- Problem description -
Looking at the listing below, retype exactly the lines starting at the one containing "-- ==== Sys2Proof/Certificates/Slice0/Obligations.lean" and ending at the one containing "is enabled and", both included, and nothing else.

- Source data -
• • • •

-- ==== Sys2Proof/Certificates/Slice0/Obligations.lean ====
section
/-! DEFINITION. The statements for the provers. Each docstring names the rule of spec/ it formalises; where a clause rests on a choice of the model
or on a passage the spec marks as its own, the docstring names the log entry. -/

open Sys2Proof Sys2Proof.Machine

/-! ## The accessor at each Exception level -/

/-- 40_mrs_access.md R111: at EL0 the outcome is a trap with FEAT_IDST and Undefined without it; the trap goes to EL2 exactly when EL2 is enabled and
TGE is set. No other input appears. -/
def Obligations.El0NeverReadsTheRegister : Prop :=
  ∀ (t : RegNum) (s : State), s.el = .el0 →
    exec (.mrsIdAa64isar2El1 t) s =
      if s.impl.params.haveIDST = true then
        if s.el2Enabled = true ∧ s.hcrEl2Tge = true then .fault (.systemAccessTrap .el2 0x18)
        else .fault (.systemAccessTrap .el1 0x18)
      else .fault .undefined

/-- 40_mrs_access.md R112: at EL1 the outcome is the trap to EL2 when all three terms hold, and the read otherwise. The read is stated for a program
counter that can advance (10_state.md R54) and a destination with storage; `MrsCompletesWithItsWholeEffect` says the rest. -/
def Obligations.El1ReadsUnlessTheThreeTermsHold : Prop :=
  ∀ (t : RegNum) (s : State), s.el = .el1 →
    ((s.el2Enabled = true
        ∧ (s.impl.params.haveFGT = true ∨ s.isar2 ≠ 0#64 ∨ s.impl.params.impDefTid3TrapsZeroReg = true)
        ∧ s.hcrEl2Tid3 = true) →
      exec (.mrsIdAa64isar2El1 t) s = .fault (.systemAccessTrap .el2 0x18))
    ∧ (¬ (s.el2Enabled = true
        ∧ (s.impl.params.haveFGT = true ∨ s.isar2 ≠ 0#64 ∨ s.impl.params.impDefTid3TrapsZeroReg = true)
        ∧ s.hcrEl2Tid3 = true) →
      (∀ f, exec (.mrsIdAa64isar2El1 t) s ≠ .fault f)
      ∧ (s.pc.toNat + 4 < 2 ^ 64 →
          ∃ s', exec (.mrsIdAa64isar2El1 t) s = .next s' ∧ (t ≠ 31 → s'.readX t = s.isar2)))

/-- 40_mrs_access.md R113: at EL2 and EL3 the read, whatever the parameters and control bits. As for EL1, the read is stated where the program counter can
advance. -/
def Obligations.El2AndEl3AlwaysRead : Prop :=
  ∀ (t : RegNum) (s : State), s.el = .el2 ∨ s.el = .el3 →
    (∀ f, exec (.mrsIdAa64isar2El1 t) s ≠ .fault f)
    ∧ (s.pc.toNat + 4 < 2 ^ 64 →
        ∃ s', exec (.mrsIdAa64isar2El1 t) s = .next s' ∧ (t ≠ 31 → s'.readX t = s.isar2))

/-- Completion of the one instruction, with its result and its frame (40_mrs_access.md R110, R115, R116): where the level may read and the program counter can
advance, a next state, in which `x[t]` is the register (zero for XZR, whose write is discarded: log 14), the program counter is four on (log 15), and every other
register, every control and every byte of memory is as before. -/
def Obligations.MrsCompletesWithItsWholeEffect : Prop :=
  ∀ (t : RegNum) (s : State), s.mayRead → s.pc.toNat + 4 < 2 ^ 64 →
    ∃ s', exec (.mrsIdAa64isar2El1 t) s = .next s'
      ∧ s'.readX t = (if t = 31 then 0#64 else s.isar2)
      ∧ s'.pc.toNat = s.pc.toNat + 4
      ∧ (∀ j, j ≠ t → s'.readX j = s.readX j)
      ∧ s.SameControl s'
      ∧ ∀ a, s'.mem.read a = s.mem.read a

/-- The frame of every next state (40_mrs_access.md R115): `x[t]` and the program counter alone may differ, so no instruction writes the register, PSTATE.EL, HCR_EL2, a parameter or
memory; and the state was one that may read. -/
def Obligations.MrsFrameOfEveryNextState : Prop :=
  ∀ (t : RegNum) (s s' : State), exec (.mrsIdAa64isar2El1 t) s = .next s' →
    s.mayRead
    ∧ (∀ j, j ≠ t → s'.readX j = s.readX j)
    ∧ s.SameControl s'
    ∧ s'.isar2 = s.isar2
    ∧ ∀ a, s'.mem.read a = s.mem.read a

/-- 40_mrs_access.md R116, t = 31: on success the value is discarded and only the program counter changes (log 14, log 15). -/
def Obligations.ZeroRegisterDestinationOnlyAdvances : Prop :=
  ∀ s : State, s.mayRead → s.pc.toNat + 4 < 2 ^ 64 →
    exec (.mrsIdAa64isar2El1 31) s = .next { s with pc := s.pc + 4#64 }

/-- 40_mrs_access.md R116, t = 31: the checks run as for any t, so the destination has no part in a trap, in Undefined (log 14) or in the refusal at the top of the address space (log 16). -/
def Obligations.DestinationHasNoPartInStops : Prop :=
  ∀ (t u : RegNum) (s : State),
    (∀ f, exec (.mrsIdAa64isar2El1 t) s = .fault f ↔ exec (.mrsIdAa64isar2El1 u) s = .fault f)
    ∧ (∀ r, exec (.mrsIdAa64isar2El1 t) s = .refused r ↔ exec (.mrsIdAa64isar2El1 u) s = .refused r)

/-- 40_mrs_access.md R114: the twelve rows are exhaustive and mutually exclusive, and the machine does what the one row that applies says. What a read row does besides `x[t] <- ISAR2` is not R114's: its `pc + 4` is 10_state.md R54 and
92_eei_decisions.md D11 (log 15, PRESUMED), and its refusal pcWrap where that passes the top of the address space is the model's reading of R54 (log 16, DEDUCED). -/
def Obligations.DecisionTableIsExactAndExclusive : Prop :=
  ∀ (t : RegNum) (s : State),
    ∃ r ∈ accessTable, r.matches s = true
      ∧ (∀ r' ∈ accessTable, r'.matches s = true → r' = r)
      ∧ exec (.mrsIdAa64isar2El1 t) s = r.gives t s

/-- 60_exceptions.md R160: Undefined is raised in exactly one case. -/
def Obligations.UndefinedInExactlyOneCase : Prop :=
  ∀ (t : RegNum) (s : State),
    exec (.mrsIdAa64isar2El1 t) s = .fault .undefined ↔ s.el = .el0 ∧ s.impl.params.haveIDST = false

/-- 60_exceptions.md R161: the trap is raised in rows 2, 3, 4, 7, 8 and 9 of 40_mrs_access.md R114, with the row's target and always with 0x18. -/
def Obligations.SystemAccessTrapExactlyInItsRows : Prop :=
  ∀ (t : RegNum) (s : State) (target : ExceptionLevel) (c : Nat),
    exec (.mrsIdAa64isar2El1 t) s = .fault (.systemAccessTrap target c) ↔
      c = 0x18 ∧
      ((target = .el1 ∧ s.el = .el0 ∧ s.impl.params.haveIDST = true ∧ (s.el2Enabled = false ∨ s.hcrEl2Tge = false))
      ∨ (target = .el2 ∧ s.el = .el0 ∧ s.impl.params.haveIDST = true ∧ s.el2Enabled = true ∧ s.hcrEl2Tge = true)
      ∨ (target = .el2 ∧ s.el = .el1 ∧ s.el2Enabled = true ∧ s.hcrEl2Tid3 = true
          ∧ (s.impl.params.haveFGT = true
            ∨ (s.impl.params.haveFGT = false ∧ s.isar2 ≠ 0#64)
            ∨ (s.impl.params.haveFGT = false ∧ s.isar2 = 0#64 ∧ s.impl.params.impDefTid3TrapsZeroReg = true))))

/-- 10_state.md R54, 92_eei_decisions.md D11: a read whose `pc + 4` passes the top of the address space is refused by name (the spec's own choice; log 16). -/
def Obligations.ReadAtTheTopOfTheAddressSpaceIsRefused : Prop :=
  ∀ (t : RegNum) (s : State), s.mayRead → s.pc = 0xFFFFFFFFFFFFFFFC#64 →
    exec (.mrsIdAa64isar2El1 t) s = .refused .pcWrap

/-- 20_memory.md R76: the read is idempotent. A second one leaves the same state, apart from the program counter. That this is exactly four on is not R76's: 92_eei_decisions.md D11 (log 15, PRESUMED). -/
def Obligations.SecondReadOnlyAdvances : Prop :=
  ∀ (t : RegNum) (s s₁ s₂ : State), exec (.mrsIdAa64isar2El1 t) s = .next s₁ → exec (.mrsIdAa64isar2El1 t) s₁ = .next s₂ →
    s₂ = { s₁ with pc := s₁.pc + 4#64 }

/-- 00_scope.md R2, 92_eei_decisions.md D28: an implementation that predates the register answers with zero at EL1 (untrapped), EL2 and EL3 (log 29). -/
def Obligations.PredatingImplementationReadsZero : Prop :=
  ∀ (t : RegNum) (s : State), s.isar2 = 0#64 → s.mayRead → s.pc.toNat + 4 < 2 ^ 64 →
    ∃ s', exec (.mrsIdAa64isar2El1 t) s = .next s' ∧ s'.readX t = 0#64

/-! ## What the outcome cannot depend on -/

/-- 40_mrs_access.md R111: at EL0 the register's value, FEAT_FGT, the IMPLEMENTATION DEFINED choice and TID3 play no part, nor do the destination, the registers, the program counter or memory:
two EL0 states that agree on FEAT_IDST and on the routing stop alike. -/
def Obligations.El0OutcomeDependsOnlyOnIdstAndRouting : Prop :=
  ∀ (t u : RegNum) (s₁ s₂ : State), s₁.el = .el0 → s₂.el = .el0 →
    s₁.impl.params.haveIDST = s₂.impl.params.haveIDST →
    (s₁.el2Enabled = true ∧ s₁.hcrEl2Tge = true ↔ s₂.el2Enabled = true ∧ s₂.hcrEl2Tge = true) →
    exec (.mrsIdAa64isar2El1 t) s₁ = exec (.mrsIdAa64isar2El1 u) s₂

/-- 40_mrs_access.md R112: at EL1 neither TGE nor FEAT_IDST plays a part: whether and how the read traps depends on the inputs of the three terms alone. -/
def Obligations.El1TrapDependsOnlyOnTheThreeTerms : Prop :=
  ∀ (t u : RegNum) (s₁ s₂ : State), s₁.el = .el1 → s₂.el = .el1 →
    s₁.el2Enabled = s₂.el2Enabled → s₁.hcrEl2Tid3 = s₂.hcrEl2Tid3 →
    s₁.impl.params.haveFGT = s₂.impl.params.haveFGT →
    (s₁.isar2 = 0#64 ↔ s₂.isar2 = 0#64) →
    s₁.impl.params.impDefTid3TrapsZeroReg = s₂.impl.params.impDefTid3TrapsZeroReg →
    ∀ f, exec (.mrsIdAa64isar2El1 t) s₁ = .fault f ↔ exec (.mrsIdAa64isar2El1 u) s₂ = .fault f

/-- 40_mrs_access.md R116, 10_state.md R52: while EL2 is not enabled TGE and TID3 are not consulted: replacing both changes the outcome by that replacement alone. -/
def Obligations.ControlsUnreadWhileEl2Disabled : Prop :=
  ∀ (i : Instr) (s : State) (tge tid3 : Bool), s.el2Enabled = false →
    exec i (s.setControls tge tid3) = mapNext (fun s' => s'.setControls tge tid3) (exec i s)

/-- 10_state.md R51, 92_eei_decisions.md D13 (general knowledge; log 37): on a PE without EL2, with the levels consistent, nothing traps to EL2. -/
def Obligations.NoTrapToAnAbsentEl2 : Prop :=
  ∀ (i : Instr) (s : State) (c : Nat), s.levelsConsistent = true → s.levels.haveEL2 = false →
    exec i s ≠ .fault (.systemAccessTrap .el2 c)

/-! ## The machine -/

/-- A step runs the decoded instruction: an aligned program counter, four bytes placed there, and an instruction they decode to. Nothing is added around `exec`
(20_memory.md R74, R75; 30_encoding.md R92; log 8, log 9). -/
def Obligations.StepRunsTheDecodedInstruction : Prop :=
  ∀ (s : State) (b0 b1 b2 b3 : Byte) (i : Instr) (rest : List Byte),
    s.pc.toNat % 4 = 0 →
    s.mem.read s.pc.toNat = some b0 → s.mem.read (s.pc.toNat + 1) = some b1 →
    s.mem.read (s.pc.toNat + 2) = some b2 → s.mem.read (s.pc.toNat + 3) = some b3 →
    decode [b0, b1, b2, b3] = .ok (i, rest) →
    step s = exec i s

• • • •

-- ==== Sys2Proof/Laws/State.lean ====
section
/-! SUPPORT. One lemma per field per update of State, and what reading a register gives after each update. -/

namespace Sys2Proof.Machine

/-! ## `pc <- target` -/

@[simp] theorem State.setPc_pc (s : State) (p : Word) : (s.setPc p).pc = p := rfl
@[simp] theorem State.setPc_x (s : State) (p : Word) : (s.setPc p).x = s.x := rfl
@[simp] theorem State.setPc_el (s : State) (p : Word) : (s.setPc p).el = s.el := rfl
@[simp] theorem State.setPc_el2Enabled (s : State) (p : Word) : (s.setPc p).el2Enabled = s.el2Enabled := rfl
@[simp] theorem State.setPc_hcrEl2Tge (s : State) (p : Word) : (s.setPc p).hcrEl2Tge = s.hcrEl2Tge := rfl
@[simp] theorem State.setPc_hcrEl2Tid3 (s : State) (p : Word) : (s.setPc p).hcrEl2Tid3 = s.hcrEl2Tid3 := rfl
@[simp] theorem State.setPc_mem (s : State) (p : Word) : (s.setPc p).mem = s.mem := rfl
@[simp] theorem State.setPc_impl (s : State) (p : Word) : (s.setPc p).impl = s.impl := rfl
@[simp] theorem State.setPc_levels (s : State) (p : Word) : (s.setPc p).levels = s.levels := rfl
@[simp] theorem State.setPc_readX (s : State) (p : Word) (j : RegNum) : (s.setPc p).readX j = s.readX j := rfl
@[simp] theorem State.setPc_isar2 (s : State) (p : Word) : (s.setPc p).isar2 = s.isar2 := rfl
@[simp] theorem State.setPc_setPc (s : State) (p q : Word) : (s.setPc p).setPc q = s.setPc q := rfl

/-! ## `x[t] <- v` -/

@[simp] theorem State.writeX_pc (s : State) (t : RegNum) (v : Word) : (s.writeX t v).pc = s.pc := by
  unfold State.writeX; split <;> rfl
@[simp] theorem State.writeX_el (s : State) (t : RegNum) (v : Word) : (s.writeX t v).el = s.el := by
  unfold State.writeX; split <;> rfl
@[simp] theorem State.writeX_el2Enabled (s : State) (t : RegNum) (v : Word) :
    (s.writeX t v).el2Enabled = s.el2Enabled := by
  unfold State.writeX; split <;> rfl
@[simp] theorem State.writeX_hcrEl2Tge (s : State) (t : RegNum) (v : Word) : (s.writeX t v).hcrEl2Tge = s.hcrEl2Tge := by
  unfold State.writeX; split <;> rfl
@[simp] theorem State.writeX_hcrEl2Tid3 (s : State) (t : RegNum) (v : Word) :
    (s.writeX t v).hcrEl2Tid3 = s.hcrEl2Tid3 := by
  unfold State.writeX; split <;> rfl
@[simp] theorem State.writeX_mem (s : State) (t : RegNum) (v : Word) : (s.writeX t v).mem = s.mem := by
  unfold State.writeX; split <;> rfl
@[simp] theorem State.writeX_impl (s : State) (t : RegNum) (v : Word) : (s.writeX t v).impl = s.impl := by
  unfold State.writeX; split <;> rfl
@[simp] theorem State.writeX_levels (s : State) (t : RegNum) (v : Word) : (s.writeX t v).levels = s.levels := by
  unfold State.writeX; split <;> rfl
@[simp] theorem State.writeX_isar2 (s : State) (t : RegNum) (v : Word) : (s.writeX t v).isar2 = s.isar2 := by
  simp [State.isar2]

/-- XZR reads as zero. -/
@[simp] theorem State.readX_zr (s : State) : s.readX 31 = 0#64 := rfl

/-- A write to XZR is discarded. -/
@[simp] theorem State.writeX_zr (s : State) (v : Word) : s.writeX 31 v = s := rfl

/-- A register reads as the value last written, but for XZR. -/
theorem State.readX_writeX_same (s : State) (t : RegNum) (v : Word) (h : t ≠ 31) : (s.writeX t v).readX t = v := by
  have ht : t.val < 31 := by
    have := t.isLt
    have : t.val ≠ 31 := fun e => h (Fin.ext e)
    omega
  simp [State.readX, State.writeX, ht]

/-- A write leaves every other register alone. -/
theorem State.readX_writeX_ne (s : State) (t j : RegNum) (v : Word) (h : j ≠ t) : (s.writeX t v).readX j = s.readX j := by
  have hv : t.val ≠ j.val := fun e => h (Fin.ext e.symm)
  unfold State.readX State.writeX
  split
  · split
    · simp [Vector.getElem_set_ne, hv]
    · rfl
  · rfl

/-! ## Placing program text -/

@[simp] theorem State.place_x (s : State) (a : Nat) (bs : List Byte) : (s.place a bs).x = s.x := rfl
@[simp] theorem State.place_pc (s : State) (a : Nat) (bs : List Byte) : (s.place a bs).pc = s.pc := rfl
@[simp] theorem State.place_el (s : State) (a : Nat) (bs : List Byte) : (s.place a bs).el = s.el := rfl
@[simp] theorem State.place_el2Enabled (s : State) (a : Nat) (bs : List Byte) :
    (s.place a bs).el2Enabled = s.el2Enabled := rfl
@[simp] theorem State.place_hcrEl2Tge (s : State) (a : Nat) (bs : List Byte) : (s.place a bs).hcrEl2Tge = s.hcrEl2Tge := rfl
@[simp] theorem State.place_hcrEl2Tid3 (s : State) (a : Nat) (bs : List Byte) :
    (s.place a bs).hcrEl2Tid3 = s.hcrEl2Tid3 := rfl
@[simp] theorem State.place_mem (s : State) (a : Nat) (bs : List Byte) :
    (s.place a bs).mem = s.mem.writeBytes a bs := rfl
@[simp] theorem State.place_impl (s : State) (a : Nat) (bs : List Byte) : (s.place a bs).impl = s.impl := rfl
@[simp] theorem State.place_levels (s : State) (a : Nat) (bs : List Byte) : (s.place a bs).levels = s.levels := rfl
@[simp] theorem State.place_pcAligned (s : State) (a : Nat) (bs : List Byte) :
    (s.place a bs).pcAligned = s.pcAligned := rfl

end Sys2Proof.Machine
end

• • • •

- Your solution -
-- ==== Sys2Proof/Certificates/Slice0/Obligations.lean ====
section
/-! DEFINITION. The statements for the provers. Each docstring names the rule of spec/ it formalises; where a clause rests on a choice of the model
or on a passage the spec marks as its own, the docstring names the log entry. -/

open Sys2Proof Sys2Proof.Machine

/-! ## The accessor at each Exception level -/

/-- 40_mrs_access.md R111: at EL0 the outcome is a trap with FEAT_IDST and Undefined without it; the trap goes to EL2 exactly when EL2 is enabled and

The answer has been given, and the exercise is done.